The Karma Project: Code Less, Teach More

June 23, 2009

Initial Thoughts on i18n for Karma

Filed under: News — bryanwb @ 5:01 am

Subzero and I have lately been discussing i18n (internationalization) strategies for Karma. Please bear w/ me as my i18n knowledge is quite limited and I am just now wading into this important, if complex, area. Subzero and I need to spend some quality time discussing the issue with Sayamindu but first I need to do some self-study on the matter.

So far I can identify four different aspects of a Karma lesson* that need i18n. Perhaps only 3 of them should be.

1. Text
2. Audio
3. Programmatically generated numbers and text, for example the score in a game
4 images

I am not certain that images can or should be internationalized in an automated way. That said, certain images are not appropriate for different locales. For instance, it may not be a good idea to use images of pigs and dogs in certain muslim countries. Similarly, you have be careful depicting cows in countries with large hindu populations. Still, it would be great to abstract image-local-house to an image of a house typical of the locale but I am sure how feasible that is.

For a Karma activity, we would like to put all of the presentation stuff goes into the CSS, including dimensions of elements, images used, layout. Then we would basically use the html to link in the css and javascript files. The HTML file would hold html elements as place holders but not contain any actual text.

Here is a file layout that I have dreamed up for a karma lesson. Anything common to Karma should start with a lowercase “k”

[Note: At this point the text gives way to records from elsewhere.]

-- ==== Sys2Proof/Machine/Core.lean ====
section
/-! DEFINITION. The machine as the host sees it. -/

def Sys2Proof.core : Host.Core :=
  { State := Sys2Proof.Machine.State
    Fault := Sys2Proof.Machine.Fault
    Refusal := Sys2Proof.Machine.Refusal
    step := Sys2Proof.Machine.step
    reset := Sys2Proof.Machine.State.reset }
end

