/-- R222, R226: while the main context holds the borrow the mask is set and no handler is active;
while a handler holds it that handler is active; and a held context stays the owner. -/
def Obligations.BorrowHolderExcludesOther : Prop :=
  ∀ s : State, blockInv s →
    (s.borrowedBy = some .main → s.primask = true ∧ s.isrActive = none)
      ∧ (s.borrowedBy = some .isr → s.isrActive ≠ none)
      ∧ (s.main.hold ≠ none → owner s .main = true)
      ∧ ((∃ p v, p = Pick.entry v ∧ pickEnabled s p = true) → s.borrowedBy = none)

/-- R240, R254: in a fair run without a fault, with the clock, a software reset completes: SWRST
reads 0 again. -/
def Obligations.FairRunCompletesReset : Prop :=
  ∀ (picks : Nat → Pick) (run : Nat → State) (n : Nat) (c : Chan),
    isRun picks run → weaklyFair picks run → (∀ m, (run m).fault = none) →
    c.toNat < (run n).params.numChannels → (run n).params.clockReady = true →
    ∃ m, n ≤ m ∧ ((run m).ch c).swrst = false
end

index.html               # links in css, js, and placeholder html elements
css/klessonx.css      #css specific to the lesson
css/karma.css        #global karma css styles, default common styles
images/                  # images , how could these be localized?
js/klessonx.js        #javascript specific to the lesson
js/karma.js             #javascript utilities common to Karma lessons
js/jquery.js             #javascript dependencies
js/. . . ..js                #other javascript dependencies
locale/text/ne.po 
                  sp.po
                  en.po    #pootle localization files
locale/sounds/ne/correctAnswer.ogg   #actual audio is in Nepali
                       en/correctAnswer.ogg   #now in English
                       sp/correctAnswer.ogg   #now in Spanish

Localization in Sugar only covers text strings and not sounds. How can we extend the current paradigm to cover audio files as well?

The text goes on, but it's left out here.